So we wise up a little...
We create a "road racer" style bike with full fairings and we pump more power out the top end with a Force based configuration. This now looks like this:
This looks a little different. There is more copper loss at higher speed, but we still see the wind loss dominate over the copper even with substantially more top end.
So let's backtrack to the "less efficient" Currie Neodymium motor. What does that look like?
Here again we see the same basic truth that above 25 mph (and definitely above 30 mph) the motor becomes less and less important as a source of energy consumption. It's always better to use a high efficiency motor, but don't fool yourself into thinking that's all there is to think about.
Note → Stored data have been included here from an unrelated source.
@[simp] theorem State.putRecord_clk (s : State) (r : Rec) : (s.putRecord r).clk = s.clk := rfl
@[simp] theorem State.putRecord_code (s : State) (r : Rec) : (s.putRecord r).code = s.code := rfl
@[simp] theorem State.putRecord_defect (s : State) (r : Rec) : (s.putRecord r).defect = s.defect := rfl
@[simp] theorem State.putRecord_opStep (s : State) (r : Rec) : (s.putRecord r).opStep = s.opStep := rfl
@[simp] theorem State.putRecord_nextId (s : State) (r : Rec) : (s.putRecord r).nextId = s.nextId := rfl
@[simp] theorem State.putRecord_freeCount (s : State) (r : Rec) : (s.putRecord r).freeCount = s.freeCount := rfl
@[simp] theorem State.putRecord_issue (s : State) (r : Rec) : (s.putRecord r).issue = s.issue := rfl
@[simp] theorem State.putRecord_arg (s : State) (r : Rec) : (s.putRecord r).arg = s.arg := rfl
@[simp] theorem State.putRecord_sched (s : State) (r : Rec) : (s.putRecord r).sched = s.sched := rfl
@[simp] theorem State.putRecord_dev (s : State) (r : Rec) : (s.putRecord r).dev = s.dev := rfl
@[simp] theorem State.putRecord_hostMem (s : State) (r : Rec) : (s.putRecord r).hostMem = s.hostMem := rfl
@[simp] theorem State.putRecord_peers (s : State) (r : Rec) : (s.putRecord r).peers = s.peers := rfl
@[simp] theorem State.putRecord_devPoison (s : State) (r : Rec) : (s.putRecord r).devPoison = s.devPoison := rfl
@[simp] theorem State.putRecord_hostPoison (s : State) (r : Rec) : (s.putRecord r).hostPoison = s.hostPoison := rfl
@[simp] theorem State.putRecord_peerPoison (s : State) (r : Rec) : (s.putRecord r).peerPoison = s.peerPoison := rfl
@[simp] theorem State.putRecord_co (s : State) (r : Rec) : (s.putRecord r).co = s.co := rfl
@[simp] theorem State.putRecord_stores (s : State) (r : Rec) : (s.putRecord r).stores = s.stores := rfl
@[simp] theorem State.putRecord_l1 (s : State) (r : Rec) : (s.putRecord r).l1 = s.l1 := rfl
@[simp] theorem State.putRecord_groups (s : State) (r : Rec) : (s.putRecord r).groups = s.groups := rfl
@[simp] theorem State.putRecord_teams (s : State) (r : Rec) : (s.putRecord r).teams = s.teams := rfl
@[simp] theorem State.putRecord_cores (s : State) (r : Rec) : (s.putRecord r).cores = s.cores := rfl
@[simp] theorem State.putRecord_jobs (s : State) (r : Rec) : (s.putRecord r).jobs = s.jobs := rfl
@[simp] theorem State.putRecord_chains (s : State) (r : Rec) : (s.putRecord r).chains = s.chains := rfl
@[simp] theorem State.putRecord_launches (s : State) (r : Rec) : (s.putRecord r).launches = s.launches := rfl
@[simp] theorem State.putRecord_tickets (s : State) (r : Rec) : (s.putRecord r).tickets = s.tickets := rfl
@[simp] theorem State.putRecord_batches (s : State) (r : Rec) : (s.putRecord r).batches = s.batches := rfl
@[simp] theorem State.putRecord_ctxs (s : State) (r : Rec) : (s.putRecord r).ctxs = s.ctxs := rfl
@[simp] theorem State.putRecord_pages (s : State) (r : Rec) : (s.putRecord r).pages = s.pages := rfl
@[simp] theorem State.putRecord_images (s : State) (r : Rec) : (s.putRecord r).images = s.images := rfl
@[simp] theorem State.putRecord_frames (s : State) (r : Rec) : (s.putRecord r).frames = s.frames := rfl
@[simp] theorem State.putRecord_tags (s : State) (r : Rec) : (s.putRecord r).tags = s.tags := rfl
@[simp] theorem State.putRecord_recs (s : State) (r : Rec) : (s.putRecord r).recs = putKey Rec.slot r s.recs := rfl
@[simp] theorem State.putRecord_queues (s : State) (r : Rec) : (s.putRecord r).queues = s.queues := rfl
@[simp] theorem State.putRecord_publishes (s : State) (r : Rec) : (s.putRecord r).publishes = s.publishes := rfl
@[simp] theorem State.putRecord_prod (s : State) (r : Rec) : (s.putRecord r).prod = s.prod := rfl
@[simp] theorem State.putRecord_cons (s : State) (r : Rec) : (s.putRecord r).cons = s.cons := rfl
@[simp] theorem State.putRecord_ncount (s : State) (r : Rec) : (s.putRecord r).ncount = s.ncount := rfl
@[simp] theorem State.putRecord_nhold (s : State) (r : Rec) : (s.putRecord r).nhold = s.nhold := rfl
@[simp] theorem State.putRecord_overrun (s : State) (r : Rec) : (s.putRecord r).overrun = s.overrun := rfl
@[simp] theorem State.putRecord_nvector (s : State) (r : Rec) : (s.putRecord r).nvector = s.nvector := rfl
@[simp] theorem State.putRecord_notes (s : State) (r : Rec) : (s.putRecord r).notes = s.notes := rfl
@[simp] theorem State.putRecord_noteSeq (s : State) (r : Rec) : (s.putRecord r).noteSeq = s.noteSeq := rfl
@[simp] theorem State.putRecord_pendingNotes (s : State) (r : Rec) : (s.putRecord r).pendingNotes = s.pendingNotes := rfl
@[simp] theorem State.putRecord_noteHeld (s : State) (r : Rec) : (s.putRecord r).noteHeld = s.noteHeld := rfl
@[simp] theorem State.putRecord_masked (s : State) (r : Rec) : (s.putRecord r).masked = s.masked := rfl
@[simp] theorem State.putRecord_heldMsix (s : State) (r : Rec) : (s.putRecord r).heldMsix = s.heldMsix := rfl
@[simp] theorem State.putRecord_fprod (s : State) (r : Rec) : (s.putRecord r).fprod = s.fprod := rfl
@[simp] theorem State.putRecord_fcount (s : State) (r : Rec) : (s.putRecord r).fcount = s.fcount := rfl
@[simp] theorem State.putRecord_fcons (s : State) (r : Rec) : (s.putRecord r).fcons = s.fcons := rfl
@[simp] theorem State.putRecord_foverrun (s : State) (r : Rec) : (s.putRecord r).foverrun = s.foverrun := rfl
@[simp] theorem State.putRecord_fvector (s : State) (r : Rec) : (s.putRecord r).fvector = s.fvector := rfl
@[simp] theorem State.putRecord_fheld (s : State) (r : Rec) : (s.putRecord r).fheld = s.fheld := rfl
@[simp] theorem State.putRecord_batchSeq (s : State) (r : Rec) : (s.putRecord r).batchSeq = s.batchSeq := rfl
@[simp] theorem State.putRecord_faults (s : State) (r : Rec) : (s.putRecord r).faults = s.faults := rfl
@[simp] theorem State.putRecord_shoots (s : State) (r : Rec) : (s.putRecord r).shoots = s.shoots := rfl
@[simp] theorem State.putRecord_moves (s : State) (r : Rec) : (s.putRecord r).moves = s.moves := rfl
@[simp] theorem State.putRecord_holds (s : State) (r : Rec) : (s.putRecord r).holds = s.holds := rfl
@[simp] theorem State.putRecord_migReqs (s : State) (r : Rec) : (s.putRecord r).migReqs = s.migReqs := rfl
@[simp] theorem State.putRecord_tdisp (s : State) (r : Rec) : (s.putRecord r).tdisp = s.tdisp := rfl
@[simp] theorem State.putRecord_ports (s : State) (r : Rec) : (s.putRecord r).ports = s.ports := rfl
@[simp] theorem State.putRecord_ptpLocked (s : State) (r : Rec) : (s.putRecord r).ptpLocked = s.ptpLocked := rfl
@[simp] theorem State.putRecord_ptpNs (s : State) (r : Rec) : (s.putRecord r).ptpNs = s.ptpNs := rfl
@[simp] theorem State.putRecord_ptpSet (s : State) (r : Rec) : (s.putRecord r).ptpSet = s.ptpSet := rfl
@[simp] theorem State.putRecord_ptpPort (s : State) (r : Rec) : (s.putRecord r).ptpPort = s.ptpPort := rfl
@[simp] theorem State.putRecord_ptpSub (s : State) (r : Rec) : (s.putRecord r).ptpSub = s.ptpSub := rfl
@[simp] theorem State.putRecord_ptpDomain (s : State) (r : Rec) : (s.putRecord r).ptpDomain = s.ptpDomain := rfl
@[simp] theorem State.putRecord_out (s : State) (r : Rec) : (s.putRecord r).out = s.out := rfl
@[simp] theorem State.putRecord_islands (s : State) (r : Rec) : (s.putRecord r).islands = s.islands := rfl
@[simp] theorem State.putRecord_cslrs (s : State) (r : Rec) : (s.putRecord r).cslrs = s.cslrs := rfl
@[simp] theorem State.putRecord_dies (s : State) (r : Rec) : (s.putRecord r).dies = s.dies := rfl
@[simp] theorem State.putRecord_mgmt (s : State) (r : Rec) : (s.putRecord r).mgmt = s.mgmt := rfl
@[simp] theorem State.putRecord_wear (s : State) (r : Rec) : (s.putRecord r).wear = s.wear := rfl
@[simp] theorem State.putRecord_inReset (s : State) (r : Rec) : (s.putRecord r).inReset = s.inReset := rfl
@[simp] theorem State.putRecord_crash (s : State) (r : Rec) : (s.putRecord r).crash = s.crash := rfl
@[simp] theorem State.putRecord_boots (s : State) (r : Rec) : (s.putRecord r).boots = s.boots := rfl
@[simp] theorem State.putRecord_events (s : State) (r : Rec) : (s.putRecord r).events = s.events := rfl
@[simp] theorem State.putRecord_bankB (s : State) (r : Rec) : (s.putRecord r).bankB = s.bankB := rfl
@[simp] theorem State.putRecord_fwVersion (s : State) (r : Rec) : (s.putRecord r).fwVersion = s.fwVersion := rfl
@[simp] theorem State.putRecord_fwBuild (s : State) (r : Rec) : (s.putRecord r).fwBuild = s.fwBuild := rfl
@[simp] theorem State.putRecord_fwMin (s : State) (r : Rec) : (s.putRecord r).fwMin = s.fwMin := rfl
@[simp] theorem State.putRecord_fwStaged (s : State) (r : Rec) : (s.putRecord r).fwStaged = s.fwStaged := rfl
@[simp] theorem State.putRecord_fwReady (s : State) (r : Rec) : (s.putRecord r).fwReady = s.fwReady := rfl
@[simp] theorem State.putRecord_leafIndex (s : State) (r : Rec) : (s.putRecord r).leafIndex = s.leafIndex := rfl
@[simp] theorem State.putRecord_repair (s : State) (r : Rec) : (s.putRecord r).repair = s.repair := rfl
@[simp] theorem State.putRecord_crashRead (s : State) (r : Rec) : (s.putRecord r).crashRead = s.crashRead := rfl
Wind loss is the dominant issue.
If one "assumes" that acceleration from 0 mph to 20 mph is done primarily through pedal power, then the relative performance of the motor compared to the wind becomes less important. Gaining higher aerodynamic advantage becomes the main focus above pedaling speeds.
Acceleration of Zero G
Normally one thinks of a motor as something that provides "acceleration".
But sometimes your goal is to simply idle along at a certain speed. When you maintain a constant speed your motor input balances exactly your losses, whether they be from wind or from copper or iron.
At very low speeds the no load losses seem to explode in importance. The CSIRO solar racer is a good example of a machine that focused "excessively" on efficiency and they went to great lengths to reduce the small losses that disappear at higher speeds, but are significant at low speeds. Notice that as you increase speed the wind losses completely dominate even without acceleration involved. The green shaded region for "Power Result" is non-existent because we have no acceleration to exceed losses.
.Range starts out best at low speed and just gets worse.
Motor efficiency starts out bad at low speed and is best at full speed.
...there is no "escape" from this.
The things that reduce range the most are:
*** Acceleration (the faster you accelerate the more energy must be expended)
*** Wind losses increase rapidly with speed, but the rate of increase is defined by the "effective frontal area" which contains in it a shape coefficient that determines the rate of loss growth. Wind loss becomes the dominant loss above about 20 mph for ebikes.
*** Least critical of the losses is copper and iron losses above 20 mph. For "conventional" Power limited motors it's possible to really heat up a motor in a hurry at low speeds (often 2 to 4 times faster) but at higher speeds when motor efficiency is at it's best the copper loss becomes a small loss in relative terms.
*** In normal "racing" where speeds seldom drop below 20 mph about 50% to 80% of your battery simply pushes wind around.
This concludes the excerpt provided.